Recovery & Repair

Monday, September 11

The big realization of the past three weeks was that tracking symptoms, while fascinating in its way, misses the point. The objective is to spend as much time as possible off pause. Then, having treated the root, the symptoms will gradually (or, for some lucky some, suddenly) disappear.

[from Recovering from Parkinson’s by Janice Hadlock]

“Only if you understand what it is you are truly trying to change will you be able to rest easy in the knowledge that you are, in fact, healing from Parkinson’s disease after pause turns off. Your doctors and loved ones might assume you still have Parkinson’s disease until their snappy and highly inadequate visual assessment shows that you no longer have any residual trace of impaired motor function.

Doubt can cause people to re-invoke self-induced pause. Don’t.

You know the changes and healing you are going through even if no one else perceives them or acknowledges them. Savor them.”

Understanding that, I’m still drawn to list a few of the symptomatic adjustments that have taken place recently.

  • Drool – flooded with the stuff three weeks ago, now gradually going dry – in fits and starts. Huzzah!
  • Sleep – I’ve been getting a lot of it, alternating between bed and recliner depending on bedtime assessments too complex to describe here, and it is always so sweet. When I choose to sleep in bed it is because my body feels light and responsive, that I will be able to turn at will and with relative ease. When the body is heavy, I hope for no RLS and try the recliner. When neither works, I get a quick lesson in avoiding panic, and pace the hallway until the choice becomes clear.
  • Walking – is still difficult but there are periods of grace in movement that I cherish. The past few days, I’ve been imaging myself dancing to the music of Hauser and Luka (also known as 2Cellos) and have often found improvement, even if briefly.
  • Typing – not easy, but when I go very slowly, not impossible either.
  • Poverty of movement – extreme most days (especially right after a nap) but only for selected actions. Some moves remain quick, others are glacial. And which is which will vary.

But I am learning to keep the pericardium energized, and when that is active symptoms seem distant and remote. Bouts of joy, daily appear. Senses are often so lively that I feel that I was wearing a bag over my head for decades.

See you in October! 

The photo is of me and Roman next to Mario’s uniquely decorated APE (three-wheel vehicle).

Recovery & Repair

Sunday, August 20

Highlights (and lows) from the past three weeks…

The phenomena most visited has been a largely spontaneous stimulation of energy in the pericardium which results in periods of intense joy and rich sensation, most notably on August 2, 3 & 4, when smells, taste, and vision suddenly brightened. As well as a frequent and profound sense of safety. All of that continued for another week or more at a less intense level, possibly less intense because it became so familiar. 

During the night of August 5 I woke suddenly, and spontaneously experienced the five steps of turning off biological pause, clear and distinct, and lovely as quicksilver. For the next four days I could not resist sleep if I stopped moving for even a few seconds. On the afternoon of Wednesday 9, for fifteen minutes I was able to whistle (for the first time since 2002). 

Then for the next week, poverty of movement dominated, which makes eating with a fork equal in difficulty to typing. Sleeping varied from seemingly impossible to straight through in comfort, with an emphasis on the latter. My voice would go from strong to barely a whisper in seconds, without apparent cause. For a week since Thursday 10, walking was very bad. 

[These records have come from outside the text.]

/-! ## Free commands (R246, R272) -/

/-- The scratchpad words of the next unit of a command (R186): what it reads, an index first, and what it writes. -/
def State.unitGroups (s : State) (c : DrayCmd) : List (Nat × Nat × Nat) :=
  if c.sealing then []
  else if c.indexed then
    let e := 2 ^ c.esz
    let at_ := c.aux + 4 * c.pos
    match s.drayLocal c false at_ 4 with
    | none => []
    | some (k, off) =>
      let i := ofBytes (s.spadRead k off 4)
      let (a, b) := if c.fn = 1 then (c.src + i * e, c.dst + c.pos * e) else (c.src + c.pos * e, c.dst + i * e)
      (k, off, 4) :: (s.drayGroups c c.srcSpace a e ++ s.drayGroups c c.dstSpace b e)
  else
    let n := Nat.min 64 (c.len - 64 * c.pos)
    (if c.fn = 5 then [] else s.drayGroups c c.srcSpace (c.src + 64 * c.pos) n) ++ s.drayGroups c c.dstSpace (c.dst + 64 * c.pos) n

/-- One unit of a running command, its bank cycles over. -/
def State.drayUnit (s : State) (dray : Nat) (c : DrayCmd) : State :=
  let stop (s : State) (c : DrayCmd) (err : Nat) : State :=
    (s.setCmd dray { c with result := some err }).now (prioDray dray) (.drayCommandCompletion dray c.seq)
  let settle_ (r : Part) (k : State → List Byte → State × DrayCmd) : State :=
    match r with
    | .wait s => s
    | .fail err s => stop s c err
    | .ok s bs =>
      let (s, c) := k s bs
      let c := { c with claimed := 0, asked := [] }
      if c.pos ≥ c.units then stop s c 0 else s.setCmd dray c
  if c.fn = 4 then
    if c.accepted then
      let i := c.pos
      settle_ (s.drayWrites dray c 2 c.dst (c.dst + c.len) (c.dst + 64 * i) ((c.buf.drop (64 * i)).take 64)) fun s _ =>
        (s, { c with pos := i + 1, bytes := c.bytes + 64 })
    else if c.buf.length < c.len + 16 then
      match s.drayReads dray c 2 (c.src + c.buf.length) (Nat.min 64 (c.len + 16 - c.buf.length)) with
      | .wait s => s
      | .fail err s => stop s c err
      | .ok s bs => s.setCmd dray { c with buf := c.buf ++ bs }
    else
      let k := s.key c.vd
      let tag := natsOf (c.buf.drop c.len)
      match gcmOpen k.txkey.toNat (sealIv k c.aux) (sealAad c.len) (natsOf (c.buf.take c.len)) tag with
      | none => stop (s.poisonLines dray c) c 6
      | some plain => match k.accept c.aux with
        | none => stop (s.poisonLines dray c) c 7
        | some k => (s.setKey c.vd k).setCmd dray { c with buf := bytesOf plain, accepted := true }
  else if c.fn = 3 then
    settle_ (s.sealUnit dray c) fun s ct =>
      (s, { c with pos := c.pos + 1, bytes := Nat.min c.len (c.bytes + 64), buf := c.buf ++ ct })
  else if c.indexed then
    let at_ := c.aux + 4 * c.pos
    match s.drayLocal c false at_ 4 with
    | none => stop s c 4
    | some (k, off) =>
      let e := 2 ^ c.esz
      let i := ofBytes (s.spadRead k off 4)
      settle_ (if c.fn = 1 then s.drayMove dray c (c.src + i * e) (c.dst + c.pos * e) e
        else s.drayMove dray c (c.src + c.pos * e) (c.dst + i * e) e) fun s _ => (s, { c with pos := c.pos + 1, bytes := c.bytes + 1 })
  else
    let n := Nat.min 64 (c.len - 64 * c.pos)
    settle_ (if c.fn = 5 then
        s.drayWrites dray c c.dstSpace c.dst (c.dst + c.len) (c.dst + 64 * c.pos)
          ((List.range n).map fun j => BitVec.ofNat 8 (c.aux / 256 ^ (j % 8)))
      else s.drayMove dray c (c.src + 64 * c.pos) (c.dst + 64 * c.pos) n) fun s _ =>
        (s, { c with pos := c.pos + 1, bytes := c.bytes + n })

/-- R186: a running command takes the banks of its next unit, as they come free, and then performs it. -/
def State.drayStep (s : State) (dray : Nat) (c : DrayCmd) : State :=
  let groups := s.unitGroups c
  let (s, n) := s.drayBanks (groups.drop c.claimed)
  let c := { c with claimed := c.claimed + n }
  if c.claimed < groups.length then s.setCmd dray c else (s.setCmd dray c).drayUnit dray c

/-- DRAY_COMMAND_START: queued commands start in order while fewer than 4 run, and every running command performs its next
unit. -/
def execDrayCommandStart (dray : Nat) (s : State) : Host.Outcome State Fault Refusal :=
  let start (s : State) : State :=
    ((s.dray dray).cmds.foldl (fun (r : State × Nat) c =>
      if c.running then (r.1, r.2 + 1)
      else if r.2 < 4 then
        ((r.1.setCmd dray { c with running := true }).after (4194304 + c.len / 16) prioWake (.drayTimeout dray c.seq), r.2 + 1)
      else r) (s, 0)).1
  let s := start s
  let s := (s.dray dray).cmds.foldl (fun s c =>
    if c.running ∧ c.result = none then
      match c.mig with
      | some i => s.now (prioDray dray) (.migrationLineCopy i)
      | none => s.drayStep dray c
    else s) s
  .next (if (s.dray dray).cmds.any fun c => c.result.isNone then s.kickDray dray 1 else s)

/-- DRAY_COMMAND_COMPLETION: the command's outcome is recorded. -/
def execDrayCommandCompletion (dray seq : Nat) (s : State) : Host.Outcome State Fault Refusal :=
  .next (match (s.dray dray).cmds.find? fun c => c.seq == seq with
  | some c => match c.result with
    | some err => s.drayEnd dray c (if err = 0 then 2 else 4) err
    | none => s
  | none => s)

/-- DRAY_TIMEOUT. -/
def execDrayTimeout (dray seq : Nat) (s : State) : Host.Outcome State Fault Refusal :=
  .next (match (s.dray dray).cmds.find? fun c => c.seq == seq && c.running && c.result.isNone && c.mig.isNone with
  | some c => s.drayEnd dray c 4 8
  | none => s)

/-! ## The words DRAY, DWAIT, DSTAT and DCANCEL (R271, R275) -/

/-- R246, R271: whether a strand's partition holds a Dray; strands of no partition may command every one. -/
def State.holdsDray (s : State) (sid dray : Nat) : Bool :=
  match s.strandPart sid with
  | some p => decide (dray < 48) && (s.part p).drays.getLsbD dray
  | none => true

/-- A refused command. -/
def drayRefused (err : Nat) : Word := BitVec.ofNat 64 (2 ^ 63 + 16 * err)

/-- A command enters a queue; the identifier lands 2 turns later. -/
def State.drayEnqueue (s : State) (dray : Nat) (c : DrayCmd) (d : GReg) : State :=
  let q := s.dray dray
  let s := s.setDray dray { q with nextSeq := (q.nextSeq + 1) % 4294967296, cmds := q.cmds ++ [{ c with seq := q.nextSeq }] }
  ((s.kickDray dray 0).modMe fun x => { x with dqSince := none }).landG d (BitVec.ofNat 64 (commandId dray q.nextSeq)) 2

/-- The least and the greatest index of a GATH's or SCAT's list, as far as it lies in the scratchpad. -/
def State.indexSpan (s : State) (c : DrayCmd) : Option (Nat × Nat) :=
  (List.range (Nat.min c.count ((524288 - c.aux % 4194304 % 524288) / 4))).foldl (fun r i =>
    match s.drayLocal c false (c.aux + 4 * i) 4 with
    | some (k, off) =>
      let x := ofBytes (s.spadRead k off 4)
      (match r with | some (a, b) => some (Nat.min a x, Nat.max b x) | none => some (x, x))
    | none => r) none

/-- R255: what the operands of space 3 ask of the ticket: every byte that they touch, on an indexed side by the list of the indices as it
stands at issue. -/
def State.drayAsks (s : State) (c : DrayCmd) : List TkAsk :=
  let e := 2 ^ c.esz
  let n := if c.indexed then c.count * e else c.len
  let ask (a right : Nat) (byIndex : Bool) : TkAsk :=
    let (lo, hi) := if byIndex then (match s.indexSpan c with | some (x, y) => (a + x * e, a + y * e + e) | none => (a, a)) else (a, a + n)
    { kinds := [1, 4], right := right, lo := lo, hi := hi, at_ := a }
  (if c.srcSpace = 3 ∧ c.fn ≠ 5 then [ask c.src rightRead (c.fn == 1)] else []) ++
  (if c.dstSpace = 3 then [ask c.dst rightWrite (c.fn == 2)] else [])

/-- R197: the scratchpads that a command reads and writes, and whether it also reads or writes memory or host space; for a FENCE. -/
def State.drayScope (s : State) (c : DrayCmd) : List Nat × Bool :=
  let side (space : Nat) : List Nat × Bool :=
    if space = 0 then ([c.core], false)
    else if space = 1 then ((List.range 48).map (48 * clusterOf c.core + ·), false)
    else if space = 2 then ([], true)
    else match s.cmdEnd c with
      | .site x y => if tkKind c.ticket = 1 then ((siteCore x y).toList, false) else ([], true)
      | _ => ([], false)
  let a := if c.fn = 5 then ([], false) else side c.srcSpace
  let b := side c.dstSpace
  ((if c.indexed then [c.core] else []) ++ a.1 ++ b.1, a.2 || b.2)

/-- R196: an earlier access of the strand to n bytes of its own scratchpad that is not performed yet. -/
def State.ownWrites (s : State) (sid off n : Nat) : Bool :=
  let lo := spadKey (coreOf sid) off
  s.accesses.any fun e => e.2.sid == sid && (match e.2.place with | .spad _ => true | .phys => false) &&
    e.2.cycles.any fun es => es.any fun x => (e.2.spans x).any fun p => decide (p.1 < lo + n) && decide (lo < p.1 + p.2)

On Sunday 13, I started a regular practice of consciously energizing the pericardium and my gait has steadily improved. But after a few weeks relief, drooling returned in diluvian proportions. I felt in many ways that I was starting again from scratch, but didn’t exactly know what it was I’d been building. 

But every day this past week has been filled with social activity, and I generally held up well. On Sunday, I added to my walks a routine of climbing 18 steps at least once a day, and yesterday did so rather competently. Also yesterday, for the final lap of hallway walking, I suddenly straightened my back and took the lap with arms swinging; a small thing that inspires huge confidence (and something I was able to replicate during my hallway laps this morning; most of them). Also this morning, rowing was in very good form. Another confidence builder happened on Thursday when my guest Richard and I were invited to ex-neighbors Renzo and Patrizia’s new home for dinner, and was able to smell fish frying and fresh herbs, distantly but distinct.

I continue to sleep well and comfortably as I have for about ten days. There are still periods of mental fatigue which cause me to be grumpy. Restless leg syndrome is far more annoying than anything PD has thrown at me.

Richard has been here since August 11 and was thus able to afford Roman and his wife time at the beach with their daughter and grandkids. Another one of my caregivers, Iryna, returned with her daughter, Anna, to her husband in eastern Ukraine after 18 months here as refugees. I worry.

I have air conditioning, so find the weather delightful. See you again in two or three weeks.

Recovery & Repair

Thursday, July 27

Today at the top of my walk in the garage, I experienced thirty seconds of good form, and it felt like it would continue to improve. Then Simbo — Orvieto’s cutest dog –trotted in, form collapsed, and I was unable to get it back. But the feeling of contentment those thirty seconds gave persisted through the evening.

Symptoms improvement that has lasted a week or longer:

  • Urge to pee matches reality, no random leakage
  • Ability to don earphones in one smooth gesture
  • Daytime drool greatly reduced
  • Freezing in place increasingly rare
  • Tremors in arms and jaw significantly reduced

I feel hopeful.

Recovery & Repair

Tuesday, July 18

I wish the bad typing symptom were not so active these days, I have a lot to say. To cut to the chase; tracking symptoms can be like becoming fascinated with what should be thrown out while cleaning the attic. But ever-changing symptoms of the past week aside, I have often had a familiar sense of deep security, and a recognition that recovery is real and ongoing. The symptoms are part of a healing process that accelerates in opposition to how deftly I can set them free. That being said, as of today symptoms have returned to default levels, and while I am certain that self-induced pause has been turned off (with periodic revisits out of habit) I’m not certain about biological pause, and if it isn’t off yet, what to do next. In the meantime, I wait for symptoms improvement to cycle around for a bit longer than five days, which seems to be the pattern.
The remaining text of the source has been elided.